◆ Work to complete: Word for word, restate the lines of the data from the first through the one containing "15.md and 13.md. -/", and nothing else.

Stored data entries
====================
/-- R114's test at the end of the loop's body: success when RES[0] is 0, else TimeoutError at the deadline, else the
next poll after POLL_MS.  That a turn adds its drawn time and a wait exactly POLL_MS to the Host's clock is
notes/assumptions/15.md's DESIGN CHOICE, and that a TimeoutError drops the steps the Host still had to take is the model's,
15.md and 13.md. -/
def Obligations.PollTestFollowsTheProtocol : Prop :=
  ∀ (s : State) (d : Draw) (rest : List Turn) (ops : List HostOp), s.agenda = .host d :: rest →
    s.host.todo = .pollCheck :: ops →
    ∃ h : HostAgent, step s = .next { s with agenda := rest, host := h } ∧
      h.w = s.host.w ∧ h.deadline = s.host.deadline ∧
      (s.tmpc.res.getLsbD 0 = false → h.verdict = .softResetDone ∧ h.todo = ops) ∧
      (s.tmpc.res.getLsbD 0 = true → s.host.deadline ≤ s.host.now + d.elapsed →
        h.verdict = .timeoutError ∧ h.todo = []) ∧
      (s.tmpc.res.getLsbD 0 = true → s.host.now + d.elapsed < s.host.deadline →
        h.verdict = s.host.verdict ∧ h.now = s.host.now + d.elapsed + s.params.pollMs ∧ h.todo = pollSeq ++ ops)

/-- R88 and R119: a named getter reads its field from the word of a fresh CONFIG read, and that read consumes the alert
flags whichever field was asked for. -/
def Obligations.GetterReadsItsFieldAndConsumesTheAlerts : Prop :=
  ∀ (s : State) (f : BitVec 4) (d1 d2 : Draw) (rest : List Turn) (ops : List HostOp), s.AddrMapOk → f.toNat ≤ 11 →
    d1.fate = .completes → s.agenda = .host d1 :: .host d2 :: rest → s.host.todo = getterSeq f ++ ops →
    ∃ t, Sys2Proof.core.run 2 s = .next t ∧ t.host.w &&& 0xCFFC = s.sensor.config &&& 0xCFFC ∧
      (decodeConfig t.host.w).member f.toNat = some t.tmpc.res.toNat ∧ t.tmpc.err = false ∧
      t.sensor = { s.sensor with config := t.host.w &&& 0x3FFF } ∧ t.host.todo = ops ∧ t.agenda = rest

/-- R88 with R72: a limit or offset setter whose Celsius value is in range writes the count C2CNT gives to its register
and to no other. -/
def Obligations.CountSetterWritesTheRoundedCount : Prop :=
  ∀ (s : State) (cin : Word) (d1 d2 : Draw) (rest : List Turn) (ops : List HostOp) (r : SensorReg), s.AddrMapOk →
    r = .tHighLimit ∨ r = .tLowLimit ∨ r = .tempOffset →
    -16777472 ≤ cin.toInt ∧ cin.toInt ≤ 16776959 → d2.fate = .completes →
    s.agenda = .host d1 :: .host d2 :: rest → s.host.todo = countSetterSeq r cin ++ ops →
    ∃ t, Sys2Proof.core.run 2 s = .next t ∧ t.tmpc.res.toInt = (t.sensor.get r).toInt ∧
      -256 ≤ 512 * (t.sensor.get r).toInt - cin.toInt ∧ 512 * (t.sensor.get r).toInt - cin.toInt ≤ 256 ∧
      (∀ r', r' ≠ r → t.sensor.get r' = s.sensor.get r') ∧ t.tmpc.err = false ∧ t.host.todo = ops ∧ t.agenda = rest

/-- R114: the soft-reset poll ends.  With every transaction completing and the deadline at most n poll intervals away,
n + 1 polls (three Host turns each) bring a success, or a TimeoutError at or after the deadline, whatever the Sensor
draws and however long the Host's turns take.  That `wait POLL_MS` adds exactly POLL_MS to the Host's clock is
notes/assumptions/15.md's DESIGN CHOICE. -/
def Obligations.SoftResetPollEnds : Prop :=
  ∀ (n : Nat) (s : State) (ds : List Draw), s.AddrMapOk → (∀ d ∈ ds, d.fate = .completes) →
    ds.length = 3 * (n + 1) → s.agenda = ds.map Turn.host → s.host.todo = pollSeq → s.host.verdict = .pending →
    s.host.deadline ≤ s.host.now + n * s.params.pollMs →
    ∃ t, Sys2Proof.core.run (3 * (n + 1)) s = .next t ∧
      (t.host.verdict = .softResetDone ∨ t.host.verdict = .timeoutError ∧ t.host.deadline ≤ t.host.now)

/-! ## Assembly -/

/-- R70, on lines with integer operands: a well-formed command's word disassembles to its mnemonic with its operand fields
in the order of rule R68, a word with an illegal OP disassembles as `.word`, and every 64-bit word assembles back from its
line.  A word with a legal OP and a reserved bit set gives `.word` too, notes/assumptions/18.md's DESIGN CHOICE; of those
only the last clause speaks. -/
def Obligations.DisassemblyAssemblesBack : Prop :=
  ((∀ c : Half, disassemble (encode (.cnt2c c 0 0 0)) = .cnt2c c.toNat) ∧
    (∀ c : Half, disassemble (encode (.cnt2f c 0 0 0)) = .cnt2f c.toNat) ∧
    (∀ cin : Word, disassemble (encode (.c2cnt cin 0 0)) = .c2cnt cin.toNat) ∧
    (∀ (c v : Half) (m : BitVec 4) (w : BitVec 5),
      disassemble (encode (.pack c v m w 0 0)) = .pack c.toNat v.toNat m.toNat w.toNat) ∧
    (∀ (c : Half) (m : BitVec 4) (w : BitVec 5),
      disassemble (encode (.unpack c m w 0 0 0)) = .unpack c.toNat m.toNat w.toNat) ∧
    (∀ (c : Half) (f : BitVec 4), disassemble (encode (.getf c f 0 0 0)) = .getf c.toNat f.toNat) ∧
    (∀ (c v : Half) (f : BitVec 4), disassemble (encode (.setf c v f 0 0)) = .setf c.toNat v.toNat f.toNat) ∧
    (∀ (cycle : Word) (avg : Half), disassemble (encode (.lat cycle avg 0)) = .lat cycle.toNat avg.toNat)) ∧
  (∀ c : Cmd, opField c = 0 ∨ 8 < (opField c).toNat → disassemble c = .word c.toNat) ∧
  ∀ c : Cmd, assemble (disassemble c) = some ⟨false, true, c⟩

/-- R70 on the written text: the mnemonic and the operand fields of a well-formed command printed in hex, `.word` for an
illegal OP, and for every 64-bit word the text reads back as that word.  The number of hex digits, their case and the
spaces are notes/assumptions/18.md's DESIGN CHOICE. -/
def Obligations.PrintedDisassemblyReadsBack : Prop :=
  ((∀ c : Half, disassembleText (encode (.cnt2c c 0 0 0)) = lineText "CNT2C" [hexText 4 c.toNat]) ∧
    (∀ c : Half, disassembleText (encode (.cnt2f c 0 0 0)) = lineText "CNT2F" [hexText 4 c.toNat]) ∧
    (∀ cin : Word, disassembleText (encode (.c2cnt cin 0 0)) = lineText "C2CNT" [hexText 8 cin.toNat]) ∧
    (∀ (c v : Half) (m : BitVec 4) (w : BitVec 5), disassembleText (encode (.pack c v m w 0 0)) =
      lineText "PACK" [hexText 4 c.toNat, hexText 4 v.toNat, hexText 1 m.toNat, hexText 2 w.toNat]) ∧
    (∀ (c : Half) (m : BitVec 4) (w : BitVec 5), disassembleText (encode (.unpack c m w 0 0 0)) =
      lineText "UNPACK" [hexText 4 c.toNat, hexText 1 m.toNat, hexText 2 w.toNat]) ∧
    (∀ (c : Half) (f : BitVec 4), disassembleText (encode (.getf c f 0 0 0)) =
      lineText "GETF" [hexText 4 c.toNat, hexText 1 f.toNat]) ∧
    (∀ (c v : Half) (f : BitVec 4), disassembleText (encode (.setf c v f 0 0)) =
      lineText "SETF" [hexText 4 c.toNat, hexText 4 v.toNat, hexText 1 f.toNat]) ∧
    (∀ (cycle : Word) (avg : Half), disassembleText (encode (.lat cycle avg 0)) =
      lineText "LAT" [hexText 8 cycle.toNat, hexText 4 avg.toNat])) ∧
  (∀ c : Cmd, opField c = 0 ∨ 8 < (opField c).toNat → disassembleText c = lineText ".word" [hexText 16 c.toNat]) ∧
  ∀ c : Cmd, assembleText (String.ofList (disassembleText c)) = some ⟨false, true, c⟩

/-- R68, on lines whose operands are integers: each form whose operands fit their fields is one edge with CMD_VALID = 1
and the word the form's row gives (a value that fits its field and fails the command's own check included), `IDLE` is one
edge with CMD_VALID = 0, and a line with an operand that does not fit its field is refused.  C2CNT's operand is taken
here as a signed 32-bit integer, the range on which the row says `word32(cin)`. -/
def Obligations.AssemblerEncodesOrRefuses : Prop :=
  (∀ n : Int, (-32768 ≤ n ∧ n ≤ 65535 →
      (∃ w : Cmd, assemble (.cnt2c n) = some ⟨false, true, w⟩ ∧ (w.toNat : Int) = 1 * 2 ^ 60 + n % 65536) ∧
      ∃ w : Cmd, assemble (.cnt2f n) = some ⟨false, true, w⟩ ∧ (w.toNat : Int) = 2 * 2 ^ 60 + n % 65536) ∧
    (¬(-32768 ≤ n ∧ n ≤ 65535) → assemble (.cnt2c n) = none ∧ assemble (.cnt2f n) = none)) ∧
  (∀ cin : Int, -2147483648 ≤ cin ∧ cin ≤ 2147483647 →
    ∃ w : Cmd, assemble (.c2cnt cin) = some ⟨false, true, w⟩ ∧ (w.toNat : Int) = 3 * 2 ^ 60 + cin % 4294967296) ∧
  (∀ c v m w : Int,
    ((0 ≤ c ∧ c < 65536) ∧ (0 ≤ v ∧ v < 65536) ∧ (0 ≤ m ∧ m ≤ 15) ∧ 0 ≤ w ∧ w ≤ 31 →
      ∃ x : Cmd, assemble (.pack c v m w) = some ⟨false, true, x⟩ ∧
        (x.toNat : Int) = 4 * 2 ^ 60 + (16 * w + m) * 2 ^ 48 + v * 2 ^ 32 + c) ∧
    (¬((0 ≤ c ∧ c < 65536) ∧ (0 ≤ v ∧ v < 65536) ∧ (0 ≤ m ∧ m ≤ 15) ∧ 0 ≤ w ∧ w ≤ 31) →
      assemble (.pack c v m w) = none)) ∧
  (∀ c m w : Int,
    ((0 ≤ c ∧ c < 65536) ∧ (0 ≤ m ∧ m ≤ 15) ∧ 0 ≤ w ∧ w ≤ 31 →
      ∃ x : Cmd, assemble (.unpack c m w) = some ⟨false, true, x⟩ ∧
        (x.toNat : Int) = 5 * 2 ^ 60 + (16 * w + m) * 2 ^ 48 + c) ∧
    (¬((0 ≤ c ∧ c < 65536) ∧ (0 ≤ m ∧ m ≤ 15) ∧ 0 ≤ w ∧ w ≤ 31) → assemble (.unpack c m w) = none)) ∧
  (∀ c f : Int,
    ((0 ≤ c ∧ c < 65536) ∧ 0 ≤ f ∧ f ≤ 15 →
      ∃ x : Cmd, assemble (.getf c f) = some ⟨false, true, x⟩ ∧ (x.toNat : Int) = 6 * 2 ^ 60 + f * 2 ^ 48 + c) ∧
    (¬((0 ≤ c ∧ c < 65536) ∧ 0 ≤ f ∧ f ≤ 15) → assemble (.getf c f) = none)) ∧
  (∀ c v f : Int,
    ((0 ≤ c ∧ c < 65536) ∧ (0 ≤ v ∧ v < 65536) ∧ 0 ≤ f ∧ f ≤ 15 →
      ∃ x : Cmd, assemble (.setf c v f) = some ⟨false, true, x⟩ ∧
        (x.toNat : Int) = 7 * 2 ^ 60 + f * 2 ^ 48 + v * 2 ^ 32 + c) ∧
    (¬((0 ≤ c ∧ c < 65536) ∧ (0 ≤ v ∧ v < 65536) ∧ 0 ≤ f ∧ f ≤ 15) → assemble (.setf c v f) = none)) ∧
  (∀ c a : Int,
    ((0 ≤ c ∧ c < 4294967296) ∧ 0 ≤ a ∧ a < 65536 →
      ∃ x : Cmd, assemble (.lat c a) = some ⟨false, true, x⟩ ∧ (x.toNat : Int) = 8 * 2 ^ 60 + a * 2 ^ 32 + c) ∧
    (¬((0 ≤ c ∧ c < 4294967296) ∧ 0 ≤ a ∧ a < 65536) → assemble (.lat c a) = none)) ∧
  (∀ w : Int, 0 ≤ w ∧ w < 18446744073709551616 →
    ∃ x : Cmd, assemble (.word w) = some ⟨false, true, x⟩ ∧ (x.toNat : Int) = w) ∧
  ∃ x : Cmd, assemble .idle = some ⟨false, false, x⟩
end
====================
◆ Task answer:
/-- R114's test at the end of the loop's body: success when RES[0] is 0, else TimeoutError at the deadline, else the
next poll after POLL_MS.  That a turn adds its drawn time and a wait exactly POLL_MS to the Host's clock is
notes/assumptions/15.md's DESIGN CHOICE, and that a TimeoutError drops the steps the Host still had to take is the model's,
15.md and 13.md. -/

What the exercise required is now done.